(Saved entries)
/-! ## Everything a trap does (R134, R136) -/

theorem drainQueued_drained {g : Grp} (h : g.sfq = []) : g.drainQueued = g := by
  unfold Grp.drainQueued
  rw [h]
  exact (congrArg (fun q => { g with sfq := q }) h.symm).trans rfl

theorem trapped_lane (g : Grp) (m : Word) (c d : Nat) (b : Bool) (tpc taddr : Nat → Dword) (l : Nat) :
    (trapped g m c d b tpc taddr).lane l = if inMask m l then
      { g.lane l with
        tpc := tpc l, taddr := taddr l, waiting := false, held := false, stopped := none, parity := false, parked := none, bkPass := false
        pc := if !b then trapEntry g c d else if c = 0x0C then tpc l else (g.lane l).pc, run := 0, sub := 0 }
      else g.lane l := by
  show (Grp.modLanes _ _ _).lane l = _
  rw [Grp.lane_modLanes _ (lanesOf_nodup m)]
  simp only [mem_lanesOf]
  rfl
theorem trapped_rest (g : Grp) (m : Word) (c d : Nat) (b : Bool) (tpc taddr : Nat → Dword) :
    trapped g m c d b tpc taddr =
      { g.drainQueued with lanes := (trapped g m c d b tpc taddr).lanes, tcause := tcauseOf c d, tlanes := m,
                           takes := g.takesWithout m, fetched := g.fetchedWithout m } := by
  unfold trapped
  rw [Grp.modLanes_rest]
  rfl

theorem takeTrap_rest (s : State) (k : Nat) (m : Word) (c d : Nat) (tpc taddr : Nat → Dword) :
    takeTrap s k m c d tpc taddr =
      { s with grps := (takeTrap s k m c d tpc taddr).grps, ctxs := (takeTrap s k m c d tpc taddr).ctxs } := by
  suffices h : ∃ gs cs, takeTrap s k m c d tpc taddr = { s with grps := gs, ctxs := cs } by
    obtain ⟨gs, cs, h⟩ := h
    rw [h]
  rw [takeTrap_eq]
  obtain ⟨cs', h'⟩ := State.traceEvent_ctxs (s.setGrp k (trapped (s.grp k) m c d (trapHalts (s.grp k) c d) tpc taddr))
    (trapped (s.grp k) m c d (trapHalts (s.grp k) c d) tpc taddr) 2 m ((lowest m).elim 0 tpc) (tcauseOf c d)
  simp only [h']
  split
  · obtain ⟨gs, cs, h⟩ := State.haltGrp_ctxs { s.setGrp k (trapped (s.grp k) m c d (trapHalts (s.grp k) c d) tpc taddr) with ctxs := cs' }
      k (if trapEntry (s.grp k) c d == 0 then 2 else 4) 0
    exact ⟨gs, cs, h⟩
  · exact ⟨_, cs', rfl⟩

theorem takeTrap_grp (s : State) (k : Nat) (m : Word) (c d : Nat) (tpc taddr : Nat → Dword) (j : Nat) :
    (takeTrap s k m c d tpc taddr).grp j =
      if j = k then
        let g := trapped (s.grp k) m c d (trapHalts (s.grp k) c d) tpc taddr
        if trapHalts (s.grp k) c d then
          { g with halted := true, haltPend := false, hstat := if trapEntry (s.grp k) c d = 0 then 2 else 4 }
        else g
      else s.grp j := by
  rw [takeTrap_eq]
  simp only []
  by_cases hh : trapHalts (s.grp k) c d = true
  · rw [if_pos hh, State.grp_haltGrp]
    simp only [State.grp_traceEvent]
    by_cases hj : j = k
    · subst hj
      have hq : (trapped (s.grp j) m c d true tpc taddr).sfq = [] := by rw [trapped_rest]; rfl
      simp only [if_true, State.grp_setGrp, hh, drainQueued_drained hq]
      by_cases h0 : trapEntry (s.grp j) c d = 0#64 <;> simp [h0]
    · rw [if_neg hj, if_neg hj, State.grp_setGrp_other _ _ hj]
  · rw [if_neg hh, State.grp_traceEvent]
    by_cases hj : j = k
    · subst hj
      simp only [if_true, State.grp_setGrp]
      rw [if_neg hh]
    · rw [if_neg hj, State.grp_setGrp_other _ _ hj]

---

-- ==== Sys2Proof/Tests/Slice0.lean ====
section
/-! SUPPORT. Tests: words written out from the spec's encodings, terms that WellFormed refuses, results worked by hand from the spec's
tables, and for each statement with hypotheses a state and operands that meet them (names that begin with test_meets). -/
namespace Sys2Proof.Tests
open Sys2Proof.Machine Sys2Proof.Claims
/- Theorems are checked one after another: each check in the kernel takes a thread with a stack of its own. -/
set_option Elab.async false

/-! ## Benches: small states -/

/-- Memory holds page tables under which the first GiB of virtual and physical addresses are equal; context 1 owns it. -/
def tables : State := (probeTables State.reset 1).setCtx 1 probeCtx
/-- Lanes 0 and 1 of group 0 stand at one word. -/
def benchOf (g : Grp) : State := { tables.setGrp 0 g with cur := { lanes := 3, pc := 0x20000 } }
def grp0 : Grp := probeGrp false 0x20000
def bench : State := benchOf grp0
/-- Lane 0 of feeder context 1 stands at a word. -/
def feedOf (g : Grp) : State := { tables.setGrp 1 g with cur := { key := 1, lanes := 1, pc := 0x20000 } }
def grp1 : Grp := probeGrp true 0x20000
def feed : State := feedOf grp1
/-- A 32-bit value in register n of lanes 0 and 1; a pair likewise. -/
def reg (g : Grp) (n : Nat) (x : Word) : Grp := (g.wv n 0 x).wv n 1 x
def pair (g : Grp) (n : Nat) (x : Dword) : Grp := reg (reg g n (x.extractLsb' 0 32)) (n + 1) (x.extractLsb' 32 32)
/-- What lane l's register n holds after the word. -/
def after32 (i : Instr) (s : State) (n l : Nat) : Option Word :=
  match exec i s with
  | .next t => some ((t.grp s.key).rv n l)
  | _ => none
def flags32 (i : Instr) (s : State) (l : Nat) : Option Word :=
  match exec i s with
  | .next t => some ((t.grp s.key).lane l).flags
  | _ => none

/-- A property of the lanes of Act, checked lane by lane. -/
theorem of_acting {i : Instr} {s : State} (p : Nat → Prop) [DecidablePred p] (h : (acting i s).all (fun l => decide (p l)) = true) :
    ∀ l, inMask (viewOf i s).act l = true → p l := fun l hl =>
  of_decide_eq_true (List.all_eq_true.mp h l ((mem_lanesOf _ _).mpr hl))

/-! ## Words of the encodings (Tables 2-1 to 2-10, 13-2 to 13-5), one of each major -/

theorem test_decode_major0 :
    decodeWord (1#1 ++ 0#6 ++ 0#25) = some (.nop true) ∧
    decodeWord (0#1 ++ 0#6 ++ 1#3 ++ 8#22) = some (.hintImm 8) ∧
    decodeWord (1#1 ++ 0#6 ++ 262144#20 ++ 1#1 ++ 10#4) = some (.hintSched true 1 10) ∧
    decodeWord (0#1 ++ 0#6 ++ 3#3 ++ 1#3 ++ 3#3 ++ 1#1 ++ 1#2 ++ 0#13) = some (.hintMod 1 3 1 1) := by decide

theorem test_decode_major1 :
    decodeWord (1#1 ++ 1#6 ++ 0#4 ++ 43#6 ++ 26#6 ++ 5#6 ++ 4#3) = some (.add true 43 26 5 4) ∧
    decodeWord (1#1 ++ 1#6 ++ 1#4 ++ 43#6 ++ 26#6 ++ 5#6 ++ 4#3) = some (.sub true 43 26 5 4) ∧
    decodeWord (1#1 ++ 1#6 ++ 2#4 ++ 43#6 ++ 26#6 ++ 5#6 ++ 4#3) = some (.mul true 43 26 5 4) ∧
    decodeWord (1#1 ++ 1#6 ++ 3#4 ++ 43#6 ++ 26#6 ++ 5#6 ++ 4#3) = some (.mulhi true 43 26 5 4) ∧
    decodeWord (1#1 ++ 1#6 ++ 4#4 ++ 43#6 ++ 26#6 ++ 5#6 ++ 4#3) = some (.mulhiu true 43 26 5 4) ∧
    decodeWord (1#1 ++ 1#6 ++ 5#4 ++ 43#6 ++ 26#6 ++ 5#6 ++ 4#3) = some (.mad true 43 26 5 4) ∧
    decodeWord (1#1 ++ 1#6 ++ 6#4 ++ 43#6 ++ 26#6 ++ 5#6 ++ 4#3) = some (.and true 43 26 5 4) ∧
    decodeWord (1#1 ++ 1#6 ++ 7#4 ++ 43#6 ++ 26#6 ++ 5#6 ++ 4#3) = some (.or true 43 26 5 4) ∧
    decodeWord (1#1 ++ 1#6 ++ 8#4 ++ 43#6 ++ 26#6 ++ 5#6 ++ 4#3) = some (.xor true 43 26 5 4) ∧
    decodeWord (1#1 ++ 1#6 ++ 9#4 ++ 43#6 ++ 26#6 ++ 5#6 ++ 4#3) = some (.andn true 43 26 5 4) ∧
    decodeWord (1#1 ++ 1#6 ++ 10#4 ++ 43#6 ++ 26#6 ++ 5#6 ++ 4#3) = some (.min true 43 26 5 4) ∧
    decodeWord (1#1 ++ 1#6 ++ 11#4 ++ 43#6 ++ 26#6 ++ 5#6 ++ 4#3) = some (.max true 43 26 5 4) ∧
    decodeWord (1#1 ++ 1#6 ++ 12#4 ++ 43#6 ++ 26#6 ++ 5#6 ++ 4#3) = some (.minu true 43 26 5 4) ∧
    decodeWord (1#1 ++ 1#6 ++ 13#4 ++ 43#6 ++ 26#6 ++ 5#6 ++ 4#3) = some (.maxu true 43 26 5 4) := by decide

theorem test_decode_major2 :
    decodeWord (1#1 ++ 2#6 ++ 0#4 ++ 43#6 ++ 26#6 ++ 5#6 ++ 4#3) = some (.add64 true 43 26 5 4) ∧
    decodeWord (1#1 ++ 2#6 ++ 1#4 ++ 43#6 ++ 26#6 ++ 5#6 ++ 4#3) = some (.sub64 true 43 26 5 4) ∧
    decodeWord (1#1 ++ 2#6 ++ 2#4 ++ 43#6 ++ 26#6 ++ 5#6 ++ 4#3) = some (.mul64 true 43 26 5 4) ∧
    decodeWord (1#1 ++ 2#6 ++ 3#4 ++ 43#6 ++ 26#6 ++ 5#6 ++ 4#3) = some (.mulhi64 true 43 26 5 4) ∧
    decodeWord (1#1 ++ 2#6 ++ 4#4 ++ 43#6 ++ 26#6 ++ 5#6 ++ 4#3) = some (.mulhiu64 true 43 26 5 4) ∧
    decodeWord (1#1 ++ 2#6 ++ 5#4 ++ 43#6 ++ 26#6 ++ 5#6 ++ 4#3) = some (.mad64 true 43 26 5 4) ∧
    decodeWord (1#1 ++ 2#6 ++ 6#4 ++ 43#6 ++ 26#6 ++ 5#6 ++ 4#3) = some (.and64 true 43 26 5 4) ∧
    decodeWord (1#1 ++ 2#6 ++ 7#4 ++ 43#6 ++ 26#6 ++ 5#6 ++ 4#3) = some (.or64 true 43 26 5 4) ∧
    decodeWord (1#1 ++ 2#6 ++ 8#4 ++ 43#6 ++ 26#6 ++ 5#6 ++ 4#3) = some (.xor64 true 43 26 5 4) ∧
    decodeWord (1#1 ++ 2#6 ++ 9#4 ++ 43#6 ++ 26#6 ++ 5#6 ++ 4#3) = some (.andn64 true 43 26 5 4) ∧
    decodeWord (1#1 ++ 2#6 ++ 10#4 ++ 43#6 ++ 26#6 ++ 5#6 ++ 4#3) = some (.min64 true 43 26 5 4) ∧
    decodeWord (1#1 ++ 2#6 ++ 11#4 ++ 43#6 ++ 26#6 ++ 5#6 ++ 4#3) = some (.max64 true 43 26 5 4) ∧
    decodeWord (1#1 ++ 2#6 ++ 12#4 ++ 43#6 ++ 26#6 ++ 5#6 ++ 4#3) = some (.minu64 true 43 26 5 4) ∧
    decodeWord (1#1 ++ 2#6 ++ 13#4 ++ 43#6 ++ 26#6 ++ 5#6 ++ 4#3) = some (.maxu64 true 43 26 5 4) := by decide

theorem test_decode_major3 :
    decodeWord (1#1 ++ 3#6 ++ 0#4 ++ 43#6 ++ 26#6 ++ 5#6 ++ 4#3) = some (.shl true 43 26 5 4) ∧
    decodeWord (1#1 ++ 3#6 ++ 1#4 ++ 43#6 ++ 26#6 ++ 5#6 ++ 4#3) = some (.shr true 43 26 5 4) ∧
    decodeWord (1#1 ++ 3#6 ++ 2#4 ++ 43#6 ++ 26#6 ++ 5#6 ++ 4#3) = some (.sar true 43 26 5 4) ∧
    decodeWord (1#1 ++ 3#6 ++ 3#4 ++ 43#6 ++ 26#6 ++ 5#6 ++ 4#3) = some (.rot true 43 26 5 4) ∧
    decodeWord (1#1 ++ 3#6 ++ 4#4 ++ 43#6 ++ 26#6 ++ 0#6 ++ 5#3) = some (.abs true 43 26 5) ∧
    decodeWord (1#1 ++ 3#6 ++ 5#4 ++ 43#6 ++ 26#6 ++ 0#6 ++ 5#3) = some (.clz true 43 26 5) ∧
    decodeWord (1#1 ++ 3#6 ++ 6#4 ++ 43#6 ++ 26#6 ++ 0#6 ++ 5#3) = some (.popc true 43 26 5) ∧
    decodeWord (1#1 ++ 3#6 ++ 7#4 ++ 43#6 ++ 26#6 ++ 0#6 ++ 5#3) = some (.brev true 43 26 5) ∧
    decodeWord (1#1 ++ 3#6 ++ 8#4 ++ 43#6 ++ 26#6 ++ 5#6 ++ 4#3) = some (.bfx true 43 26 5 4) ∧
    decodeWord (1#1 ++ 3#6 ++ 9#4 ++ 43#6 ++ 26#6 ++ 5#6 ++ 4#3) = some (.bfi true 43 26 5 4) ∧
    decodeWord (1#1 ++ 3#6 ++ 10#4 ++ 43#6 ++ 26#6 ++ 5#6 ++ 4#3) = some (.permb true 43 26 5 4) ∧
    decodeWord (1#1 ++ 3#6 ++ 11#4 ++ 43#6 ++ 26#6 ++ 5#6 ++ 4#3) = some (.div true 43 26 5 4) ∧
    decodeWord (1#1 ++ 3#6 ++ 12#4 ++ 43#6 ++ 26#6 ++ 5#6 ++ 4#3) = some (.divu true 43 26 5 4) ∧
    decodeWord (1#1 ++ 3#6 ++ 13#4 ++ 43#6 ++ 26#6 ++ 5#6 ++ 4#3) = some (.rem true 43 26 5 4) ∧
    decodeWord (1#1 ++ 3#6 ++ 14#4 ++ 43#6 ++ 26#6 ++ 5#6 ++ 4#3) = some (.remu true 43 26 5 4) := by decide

▶ [The task] As the answer, set down only the lines from the data above between the one holding "def reg (g : Grp)" and the one holding "decodeWord (0#1 ++ 0#6 ++ 1#3", inclusive, exactly as they read.

▶ [Finished exercise]
def reg (g : Grp) (n : Nat) (x : Word) : Grp := (g.wv n 0 x).wv n 1 x
def pair (g : Grp) (n : Nat) (x : Dword) : Grp := reg (reg g n (x.extractLsb' 0 32)) (n + 1) (x.extractLsb' 32 32)
/-- What lane l's register n holds after the word. -/
def after32 (i : Instr) (s : State) (n l : Nat) : Option Word :=
  match exec i s with
  | .next t => some ((t.grp s.key).rv n l)
  | _ => none
def flags32 (i : Instr) (s : State) (l : Nat) : Option Word :=
  match exec i s with
  | .next t => some ((t.grp s.key).lane l).flags
  | _ => none

/-- A property of the lanes of Act, checked lane by lane. -/
theorem of_acting {i : Instr} {s : State} (p : Nat → Prop) [DecidablePred p] (h : (acting i s).all (fun l => decide (p l)) = true) :
    ∀ l, inMask (viewOf i s).act l = true → p l := fun l hl =>
  of_decide_eq_true (List.all_eq_true.mp h l ((mem_lanesOf _ _).mpr hl))

/-! ## Words of the encodings (Tables 2-1 to 2-10, 13-2 to 13-5), one of each major -/

theorem test_decode_major0 :
    decodeWord (1#1 ++ 0#6 ++ 0#25) = some (.nop true) ∧
    decodeWord (0#1 ++ 0#6 ++ 1#3 ++ 8#22) = some (.hintImm 8) ∧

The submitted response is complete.